Your assignment:
In the listing that follows, the range to quote begins at the line that has "w32 (s.units.quills0 %" and ends after the line that has "GLB_DUMAP (R32). -/"; quote it verbatim and add nothing.
++++ Available data
-- ==== Sys2Proof/Machine/Boot.lean ====
section
/-! DEFINITION. Reset and boot: what a reset clears (R259, R468), the disabled-unit map (R26 to R33), the boot sequence (R399 to R406) and the report of
ready. -/
namespace Sys2Proof.Machine

/-! ### Sensor thresholds (R444, R445) -/

/-- Rows of the sensor threshold table: ALERT and THROTTLE, temperatures in 1/4 °C, power in W, the rail window in 1/10 % of the nominal voltage, the flow in
0.01 L/min (log entry 45). -/
def tableThreshold (row : Nat) : Option Int × Option Int :=
  match row with
  | 0 => (some 380, some 400)
  | 1 => (some 360, some 380)
  | 2 => (some 180, none)
  | 3 => (some 240, some 248)
  | 4 => (some 3600, some 3800)
  | 5 => (none, some 4200)
  | 6 => (some 30, none)
  | 7 => (some 400, none)
  | _ => (none, none)

/-- A lowered value never lies above the table's. -/
def lower (table value : Option Int) : Option Int :=
  match table, value with
  | some t, some v => some (min t v)
  | t, _ => t

/-- The thresholds of a row in force. -/
def State.threshold (s : State) (row : Nat) : Option Int × Option Int := sget tableThreshold s.scr.thr row

def State.setThreshold (s : State) (row : Nat) (v : Option Int × Option Int) : State :=
  let t := tableThreshold row
  { s with scr := { s.scr with thr := sset tableThreshold s.scr.thr row (lower t.1 v.1, lower t.2 v.2) } }

/-! ### What a reset clears -/

/-- What a module that has been reset returns once links are up: the pages that it held, to their lenders, and the home pages of other modules that its T3
entries named (R251, R252; log entry 90). -/
def State.oldLoans (s : State) : List (Nat × Nat × Bool) :=
  s.loan.returnDue ++ s.loan.held.map (fun (g : Granted) => (g.peer, g.t3, false))
    ++ (s.pmap.filter fun (e : Nat × PageEntry) => 73728 ≤ e.1 && e.2.kind = 2 && e.2.homeRank ≠ s.grp.rank).map fun e => (e.2.homeRank.toNat, e.1, true)

/-- The main domain's state is lost: every register at its reset value, every memory as the wipe leaves it, no loan. What survives is in fuses, flash and
the auxiliary domain; the pages that this module held as a borrower are known for their RETURN (R252, R259, R468). -/
def State.clearMain (s : State) : State :=
  { State.reset with
    fuses := s.fuses, flash0 := s.flash0, flash1 := s.flash1, power := s.power, pins := s.pins, boot := s.boot,
    loan := { Loan.reset with returnDue := s.oldLoans },
    pcieOut := s.pcieOut, linkOut := s.linkOut, rdata := s.rdata, rbytes := s.rbytes, scr := s.scr, free := s.free, pending := s.pending }

/-- The scribe is reset (R492). Energy, time and trips are counted since the auxiliary domain was powered, and each channel's telemetry since its last
read (R455); the latch of ALERT_N, the head of the log and what the UART has printed stay. -/
def State.clearScribe (s : State) : State :=
  { s with scr := { Scribe.reset with
      latch := s.scr.latch, latchSeen := s.scr.latchSeen, teleM := s.scr.teleM, teleU := s.scr.teleU, teleS := s.scr.teleS,
      energyNj := s.scr.energyNj, uptimeNs := s.scr.uptimeNs, trips := s.scr.trips, logQueue := s.scr.logQueue, logHead := s.scr.logHead,
      uart := s.scr.uart } }

/-- Every rail is off and the hot-swap switch open (R496). -/
def Power.off (p : Power) : Power :=
  { p with good := false, switchClosed := false, rampDone := false, vio := false, vlane := false, vwell := false, vcore := false, vstk := false,
           vddq := false, standby := p.scribe }

/-- Main power is lost: only the auxiliary domain survives, and the scribe goes on in standby (R357, R492, R496). -/
def State.mainOff (s : State) : State :=
  let s := s.clearMain
  { s with power := s.power.off, pins := { s.pins with vcbl := 0 },
           boot := { s.boot with code := 0, phase := 1, timeMs := 0, noPset := false } }

/-! ### Register words that the log carries -/

def bit (b : Bool) : Nat := if b then 1 else 0

/-- GLB_BOOT_STAT (R410). -/
def State.bootStatWord (s : State) : Word :=
  w32 (s.boot.code.toNat + s.boot.phase.toNat * 2 ^ 8 + bit s.boot.noPset * 2 ^ 12 + bit s.boot.rbPending * 2 ^ 13 + s.boot.timeMs.toNat * 2 ^ 16)

/-- GLB_BOOT_SLOT (R410). -/
def State.bootSlotWord (s : State) : Word :=
  w32 (bit s.boot.active + bit s.boot.booted * 2 + bit s.boot.trial * 4 + s.boot.trialLeft % 4 * 8 + s.boot.resA % 8 * 2 ^ 5 + s.boot.resB % 8 * 2 ^ 8
    + s.boot.secVer % 64 * 2 ^ 16 + s.fuses.fuseVer % 64 * 2 ^ 22)

def gradeCount (s : State) : Nat := if s.fuses.f512 then 256 else 240

/-- GLB_UNITS (R31); DEGRADED is 0 until the map is built (log entry 93). -/
def State.unitsWord (s : State) : Word :=
  w32 (s.units.quills0 % 512 + s.units.quills1 % 512 * 2 ^ 16
    + bit (!s.units.map0.isEmpty && (s.units.quills0 < gradeCount s || s.units.quills1 < gradeCount s)) * 2 ^ 31)

/-- GLB_DUMAP (R32). -/
def State.dumapWord (s : State) : Word := w32 (s.units.spares0 % 64 + s.units.spares1 % 64 * 2 ^ 8 + s.units.tag.toNat * 2 ^ 16)

/-! ### The disabled-unit map (R26 to R33) -/

def sitesPerDie : Nat := 272

/-- Map image entries of the sites `site` and up of a die, `n` of them left to look at, with `used` numbers given. -/
def mapEntries (bad : Nat → Bool) (count : Nat) : Nat → Nat → Nat → List (BitVec 16)
  | _, _, 0 => []
  | site, used, n + 1 =>
    if bad site then 0x01FF#16 :: mapEntries bad count (site + 1) used n
    else if used < count then BitVec.ofNat 16 used :: mapEntries bad count (site + 1) (used + 1) n
    else 0x01FE#16 :: mapEntries bad count (site + 1) used n

/-- Sites of a die that the log records as fenced since the last clearing (R26 step 2, R452). -/
def State.fencedSites (s : State) (die : Nat) : List Nat :=
  let es := s.logEntries
  ((liveFences es es).filter fun e => (e.payload.getD 1 0#32).toNat = die).map fun e => (e.payload.getD 2 0#32).toNat

/-- Build the map of both dies: fused sites, fenced sites and sites that fail the self-test are defective. Fuses and the self-test name a site of die
`d` as 272 d + site. -/
def State.buildMap (s : State) (fails : List Nat) : State :=
  let count := gradeCount s
  let entries := fun (die : Nat) =>
    let fenced := s.fencedSites die
    mapEntries (fun site => s.fuses.defect.contains (sitesPerDie * die + site) || fenced.contains site || fails.contains (sitesPerDie * die + site))
      count 0 0 sitesPerDie
  let m0 := entries 0
  let m1 := entries 1
  let good := fun (m : List (BitVec 16)) => (m.filter fun e => e.toNat < 256).length
  let spare := fun (m : List (BitVec 16)) => (m.filter fun e => e.toNat = 0x1FE).length
  { s with units := { map0 := m0, map1 := m1, quills0 := good m0, quills1 := good m1, spares0 := spare m0, spares1 := spare m1,
                      tag := BitVec.ofNat 16 (crc16 ((m0 ++ m1).flatMap fun e => leBytes 2 e.toNat)) } }

/-! ### Rails (R494, R469) -/

/-- VIO is on, and with it the PCIe link trains. -/
def State.vioOn (s : State) : State :=
  { s with power := { s.power with vio := true } }

/-- Every rail is on, in the order of R494; VCBL follows the cables (R482). -/
def State.railsOn (s : State) : State :=
  let s := s.vioOn
  { s with power := { s.power with vlane := true, vwell := true, vcore := true, vstk := true, vddq := true },
           pins := { s.pins with vcbl := s.pins.cblPrsnt } }

/-! ### The steps -/

/-- Boot stops: the code and the step stand in GLB_BOOT_STAT and in the log; before step 4 VIO alone is powered (R405, R469, R494). -/
def State.stopBoot (s : State) (code phase : Nat) : State :=
  let s := if s.power.vio then s else s.vioOn
  let s := { s with boot := { s.boot with code := BitVec.ofNat 8 code, phase := BitVec.ofNat 4 phase } }
  s.logEvent 0x0001 3 [s.bootStatWord, s.bootSlotWord, s.unitsWord, s.dumapWord]

/-- The GTC and the scribe's clock stand `ms` later (log entry 18). -/
def State.passMs (s : State) (ms : Nat) : State :=
  { s with gtc := { s.gtc with now := s.gtc.now + BitVec.ofNat 64 (ms * 1000000) }, scr := { s.scr with uptimeNs := s.scr.uptimeNs + ms * 1000000 } }

/-- The module reports ready (R401 step 12); TIME_MS is what the GTC has counted since power-good, `now` in ns. -/
def State.becomeReady (s : State) (now : Nat) : State :=
  let s := { s with boot := { s.boot with code := 1, phase := 12, timeMs := BitVec.ofNat 16 (min 0xFFFF (now / 1000000)) } }
  s.logEvent 0x0001 0 [s.bootStatWord, s.bootSlotWord, s.unitsWord, s.dumapWord]

/-- The slot to try first, after the bookkeeping of steps 1 and 2 of R399, and whether it is tried as a trial. -/
def State.chooseSlot (s : State) : State × Bool × Bool :=
  let r := s.bootRec
  match r.trial with
  | none => (s, r.active, false)
  | some t =>
    if r.trialLeft ≠ 0 then (s.writeBootRec fun r => { r with trialLeft := r.trialLeft - 1 }, t, true)
    else
      let s := s.writeBootRec fun r => { r with trial := none }
      ({ s with boot := if t then { s.boot with resB := 7 } else { s.boot with resA := 7 } }, r.active, false)

def State.setResult (s : State) (slot : Bool) (res : Nat) : State :=
  { s with boot := if slot then { s.boot with resB := res } else { s.boot with resA := res } }

/-- Steps 1 to 4 of R399: the slot that boots, none when neither verifies. -/
def State.selectSlot (s : State) (r : List Byte) : State × Option Bool :=
  let c := s.chooseSlot
  let first := c.2.1
  let res := c.1.verifySlot first s.boot.life r
  let s := c.1.setResult first res
  if res = 1 then ({ s with boot := { s.boot with trial := c.2.2 } }, some first)
  else
    let res := s.verifySlot (!first) s.boot.life r
    let s := s.setResult (!first) res
    (s, if res = 1 then some (!first) else none)

/-- What the flash and the running scroll say stands in the registers of R410 and R336. -/
def State.loadScroll (s : State) (slot : Bool) : State :=
  let h := s.scrollBytes slot 0 64
  let cfg := match s.sectionOf slot 3 with | some x => Config.scrollConfigOf (s.sectionBytes slot x) | none => default
  let map := (s.sectionOf slot 4).map fun x => Config.linkMapOf (s.sectionBytes slot x)
  let tag := match s.sectionOf slot 4 with | some x => x.crc | none => 0
  let mine : List Member := match map with
    | some m => m.members.filter fun x => x.rack = s.grp.rackId.toNat && x.slot = s.grp.slotId.toNat
    | none => []
  let s := { s with
    boot := { s.boot with booted := slot, secVer := leAt h 12 4, fwVer := w32 (leAt h 16 4), config := cfg },
    grp := { s.grp with linkMap := map, lmapTag := w32 tag,
                        rankValid := mine.length = 1,
                        rank := if mine.length = 1 then BitVec.ofNat 7 (mine.map (·.rank)).sum else 0,
                        mirrorRank := match mine with
                          | [x] => (match x.mirror with | some r => BitVec.ofNat 7 r | none => 0x7F)
                          | _ => 0x7F } }
  let s := cfg.thresholds.foldl (fun s t => s.setThreshold t.1 t.2) s
  cfg.rawPages.foldl (fun s p => if p < 73728 then s.setPage p { s.page p with kind := 1 } else s) s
++++++++
Problem solution:
  w32 (s.units.quills0 % 512 + s.units.quills1 % 512 * 2 ^ 16
    + bit (!s.units.map0.isEmpty && (s.units.quills0 < gradeCount s || s.units.quills1 < gradeCount s)) * 2 ^ 31)

/-- GLB_DUMAP (R32). -/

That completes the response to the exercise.